theorem execPwrPortcfg_via (ch : Nat) (s : State) : ∃ t, execPwrPortcfg ch s = .next t ∧ Via 1148338724573020159 s t := by
  refine ⟨_, rfl, ?_⟩
  repeat' first
    | with_reducible exact Via.refl _
    | with_reducible assumption
    | decide +kernel
    | (intro x; refine Via.cutLet (m := 1148338724573020159) (s := s) (t := x) ?_ ?_)
    | (refine fun hx => ?_; clear_value x)
    | intro x
    | (with_reducible refine State.maskCommand_via _ _ _ (fun s _ => ?_) ?_ <;> beta_reduce)
    | (with_reducible refine State.command_via _ _ _ _ (by decide +kernel) (fun s _ => ?_) ?_ <;> beta_reduce)
    | with_reducible apply Via.then (State.fwGroup_via ..)
    | split
    | (dsimp only [x]; split)
    | (dsimp +zetaDelta only; split)
    | (dsimp only)
    | (dsimp +zetaDelta only)

theorem execPwrFeedctl_via (ch : Nat) (s : State) : ∃ t, execPwrFeedctl ch s = .next t ∧ Via 1148338724573020159 s t := by
  refine ⟨_, rfl, ?_⟩
  repeat' first
    | with_reducible exact Via.refl _
    | with_reducible assumption
    | decide +kernel
    | (intro x; refine Via.cutLet (m := 1148338724573020159) (s := s) (t := x) ?_ ?_)
    | (refine fun hx => ?_; clear_value x)
    | intro x
    | lift_lets
    | with_reducible apply Via.ite
    | with_reducible apply Via.then (State.hsClrLatch_via ..)
    | with_reducible refine Via.then (State.hsClear_via' (by assumption)) (by decide +kernel) ?_
    | with_reducible apply Via.then (State.hsClear_via ..)
    | with_reducible apply Via.then (State.fwWrite_via ..)
    | (with_reducible refine State.command_via _ _ _ _ (by decide +kernel) (fun s _ => ?_) ?_ <;> beta_reduce)
    | with_reducible apply Via.then (State.refuse_via ..)
    | with_reducible refine Via.then (State.refuse_via' (by assumption)) (by decide +kernel) ?_
    | with_reducible apply Via.then (State.give_via ..)
    | with_reducible refine Via.then (State.give_via' (by assumption)) (by decide +kernel) ?_
    | (dsimp +zetaDelta only []; split <;> decide +kernel)
    | (split <;> decide +kernel)
    | split
    | (dsimp only [x]; split)
    | (dsimp +zetaDelta only; split)
    | (dsimp only)
    | (dsimp +zetaDelta only)

theorem execPwrEnergy_via (ch : Nat) (s : State) : ∃ t, execPwrEnergy ch s = .next t ∧ Via 318409703103746016 s t := by
  refine ⟨_, rfl, ?_⟩
  repeat' first
    | with_reducible exact Via.refl _
    | with_reducible assumption
    | decide +kernel
    | (intro x; refine Via.cutLet (m := 318409703103746016) (s := s) (t := x) ?_ ?_)
    | (refine fun hx => ?_; clear_value x)
    | intro x
    | lift_lets
    | with_reducible apply Via.ite
    | (with_reducible refine State.command_via _ _ _ _ (by decide +kernel) (fun s _ => ?_) ?_ <;> beta_reduce)
    | with_reducible apply Via.then (State.refuse_via ..)
    | with_reducible refine Via.then (State.refuse_via' (by assumption)) (by decide +kernel) ?_
    | with_reducible apply Via.then (State.give_via ..)
    | with_reducible refine Via.then (State.give_via' (by assumption)) (by decide +kernel) ?_
    | split
    | (dsimp only [x]; split)
    | (dsimp +zetaDelta only; split)
    | (dsimp only)
    | (dsimp +zetaDelta only)

end Sys2Proof.Machine
end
· · · · · · ·
**EXERCISE INSTRUCTIONS:**
Output exactly the lines of the records from the first through the one bearing "Via.then (State.fwWrite_via ..)", both ends included.

**RESULT FOR THIS TASK:**
theorem execPwrPortcfg_via (ch : Nat) (s : State) : ∃ t, execPwrPortcfg ch s = .next t ∧ Via 1148338724573020159 s t := by
  refine ⟨_, rfl, ?_⟩
  repeat' first
    | with_reducible exact Via.refl _
    | with_reducible assumption
    | decide +kernel
    | (intro x; refine Via.cutLet (m := 1148338724573020159) (s := s) (t := x) ?_ ?_)
    | (refine fun hx => ?_; clear_value x)
    | intro x
    | (with_reducible refine State.maskCommand_via _ _ _ (fun s _ => ?_) ?_ <;> beta_reduce)
    | (with_reducible refine State.command_via _ _ _ _ (by decide +kernel) (fun s _ => ?_) ?_ <;> beta_reduce)
    | with_reducible apply Via.then (State.fwGroup_via ..)
    | split
    | (dsimp only [x]; split)
    | (dsimp +zetaDelta only; split)
    | (dsimp only)
    | (dsimp +zetaDelta only)

theorem execPwrFeedctl_via (ch : Nat) (s : State) : ∃ t, execPwrFeedctl ch s = .next t ∧ Via 1148338724573020159 s t := by
  refine ⟨_, rfl, ?_⟩
  repeat' first
    | with_reducible exact Via.refl _
    | with_reducible assumption
    | decide +kernel
    | (intro x; refine Via.cutLet (m := 1148338724573020159) (s := s) (t := x) ?_ ?_)
    | (refine fun hx => ?_; clear_value x)
    | intro x
    | lift_lets
    | with_reducible apply Via.ite
    | with_reducible apply Via.then (State.hsClrLatch_via ..)
    | with_reducible refine Via.then (State.hsClear_via' (by assumption)) (by decide +kernel) ?_
    | with_reducible apply Via.then (State.hsClear_via ..)
    | with_reducible apply Via.then (State.fwWrite_via ..)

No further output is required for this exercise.